DATASET RECORDS:

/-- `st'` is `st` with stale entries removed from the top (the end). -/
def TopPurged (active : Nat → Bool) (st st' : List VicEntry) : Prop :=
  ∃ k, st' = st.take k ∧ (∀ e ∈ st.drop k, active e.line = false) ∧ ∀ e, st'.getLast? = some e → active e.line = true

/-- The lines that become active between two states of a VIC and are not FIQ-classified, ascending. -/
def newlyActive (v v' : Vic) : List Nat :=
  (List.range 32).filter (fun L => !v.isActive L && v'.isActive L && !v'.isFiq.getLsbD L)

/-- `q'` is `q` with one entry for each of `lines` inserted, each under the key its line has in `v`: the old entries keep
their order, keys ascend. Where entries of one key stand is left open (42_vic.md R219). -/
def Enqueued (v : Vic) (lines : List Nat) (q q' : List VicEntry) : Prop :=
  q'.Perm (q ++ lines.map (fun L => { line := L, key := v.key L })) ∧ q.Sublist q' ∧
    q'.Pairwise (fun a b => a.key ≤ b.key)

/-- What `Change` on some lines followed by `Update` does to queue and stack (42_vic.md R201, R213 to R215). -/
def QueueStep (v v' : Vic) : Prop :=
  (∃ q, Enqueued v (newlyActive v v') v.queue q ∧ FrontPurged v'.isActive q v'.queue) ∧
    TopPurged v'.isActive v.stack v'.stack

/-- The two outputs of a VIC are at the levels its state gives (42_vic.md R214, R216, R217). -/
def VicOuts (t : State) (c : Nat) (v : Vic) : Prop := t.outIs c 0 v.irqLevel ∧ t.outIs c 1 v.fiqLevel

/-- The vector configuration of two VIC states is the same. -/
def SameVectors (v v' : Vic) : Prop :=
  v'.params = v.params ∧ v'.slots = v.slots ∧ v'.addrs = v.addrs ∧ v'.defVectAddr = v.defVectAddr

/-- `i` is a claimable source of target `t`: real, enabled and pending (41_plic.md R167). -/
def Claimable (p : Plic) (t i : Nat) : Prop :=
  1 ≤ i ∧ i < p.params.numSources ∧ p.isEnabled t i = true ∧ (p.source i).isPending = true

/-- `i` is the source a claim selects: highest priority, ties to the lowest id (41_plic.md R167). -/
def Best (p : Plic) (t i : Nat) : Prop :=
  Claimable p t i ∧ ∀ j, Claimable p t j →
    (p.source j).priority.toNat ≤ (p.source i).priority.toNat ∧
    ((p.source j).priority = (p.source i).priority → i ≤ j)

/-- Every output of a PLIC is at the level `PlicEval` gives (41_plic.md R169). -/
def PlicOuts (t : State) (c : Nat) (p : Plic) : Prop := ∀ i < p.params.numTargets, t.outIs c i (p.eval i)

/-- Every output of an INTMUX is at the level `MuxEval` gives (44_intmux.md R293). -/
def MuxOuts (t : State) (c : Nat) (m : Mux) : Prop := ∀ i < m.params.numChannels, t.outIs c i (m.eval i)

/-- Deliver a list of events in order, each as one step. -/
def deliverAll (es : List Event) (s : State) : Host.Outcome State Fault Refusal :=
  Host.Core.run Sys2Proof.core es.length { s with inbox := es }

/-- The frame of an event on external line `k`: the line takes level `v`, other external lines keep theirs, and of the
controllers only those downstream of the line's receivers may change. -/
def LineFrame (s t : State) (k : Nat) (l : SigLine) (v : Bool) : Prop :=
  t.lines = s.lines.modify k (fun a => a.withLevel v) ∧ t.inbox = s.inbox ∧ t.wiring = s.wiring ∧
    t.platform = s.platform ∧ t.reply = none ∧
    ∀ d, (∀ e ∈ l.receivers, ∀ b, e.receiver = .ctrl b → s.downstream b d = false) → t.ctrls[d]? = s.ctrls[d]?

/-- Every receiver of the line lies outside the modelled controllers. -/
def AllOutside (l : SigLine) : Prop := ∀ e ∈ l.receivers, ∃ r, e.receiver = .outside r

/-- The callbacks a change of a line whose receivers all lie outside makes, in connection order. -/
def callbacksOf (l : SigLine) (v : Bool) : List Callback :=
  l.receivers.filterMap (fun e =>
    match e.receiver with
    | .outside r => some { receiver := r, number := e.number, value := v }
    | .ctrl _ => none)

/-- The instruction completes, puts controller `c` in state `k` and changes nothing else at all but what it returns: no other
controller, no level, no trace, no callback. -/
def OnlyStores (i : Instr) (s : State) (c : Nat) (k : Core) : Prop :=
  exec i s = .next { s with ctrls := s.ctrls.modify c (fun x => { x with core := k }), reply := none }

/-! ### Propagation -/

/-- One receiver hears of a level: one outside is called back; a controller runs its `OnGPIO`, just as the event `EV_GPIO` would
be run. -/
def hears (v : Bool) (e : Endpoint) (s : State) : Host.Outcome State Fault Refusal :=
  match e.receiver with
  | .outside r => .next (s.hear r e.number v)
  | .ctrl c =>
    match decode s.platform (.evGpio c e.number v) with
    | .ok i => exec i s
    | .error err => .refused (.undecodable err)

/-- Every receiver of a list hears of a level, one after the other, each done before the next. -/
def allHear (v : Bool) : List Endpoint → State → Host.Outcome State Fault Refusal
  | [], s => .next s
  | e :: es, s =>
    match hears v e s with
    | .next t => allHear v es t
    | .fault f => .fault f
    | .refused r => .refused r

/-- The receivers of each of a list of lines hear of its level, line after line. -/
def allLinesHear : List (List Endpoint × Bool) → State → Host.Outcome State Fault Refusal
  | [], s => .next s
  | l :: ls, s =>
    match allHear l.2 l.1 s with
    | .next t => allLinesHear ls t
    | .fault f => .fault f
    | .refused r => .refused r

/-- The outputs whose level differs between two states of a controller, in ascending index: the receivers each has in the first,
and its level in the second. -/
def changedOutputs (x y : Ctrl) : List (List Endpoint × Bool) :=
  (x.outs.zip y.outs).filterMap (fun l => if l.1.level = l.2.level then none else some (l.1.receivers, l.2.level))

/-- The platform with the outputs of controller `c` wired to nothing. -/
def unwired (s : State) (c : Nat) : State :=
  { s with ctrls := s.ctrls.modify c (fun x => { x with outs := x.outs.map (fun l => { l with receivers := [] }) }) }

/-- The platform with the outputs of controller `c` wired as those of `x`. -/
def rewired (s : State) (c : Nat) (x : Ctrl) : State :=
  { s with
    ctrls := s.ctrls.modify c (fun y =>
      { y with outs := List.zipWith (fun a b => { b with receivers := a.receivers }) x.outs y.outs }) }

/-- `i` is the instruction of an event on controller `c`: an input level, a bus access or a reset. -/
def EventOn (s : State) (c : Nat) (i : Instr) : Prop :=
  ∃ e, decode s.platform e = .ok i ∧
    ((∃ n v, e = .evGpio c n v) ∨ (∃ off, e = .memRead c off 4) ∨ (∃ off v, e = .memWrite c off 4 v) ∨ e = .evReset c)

ASSIGNED TASK: Scan the material above for lines holding the string "other" and copy those lines.

SOLVED PROBLEM:
/-- The frame of an event on external line `k`: the line takes level `v`, other external lines keep theirs, and of the
/-- The instruction completes, puts controller `c` in state `k` and changes nothing else at all but what it returns: no other
/-- Every receiver of a list hears of a level, one after the other, each done before the next. -/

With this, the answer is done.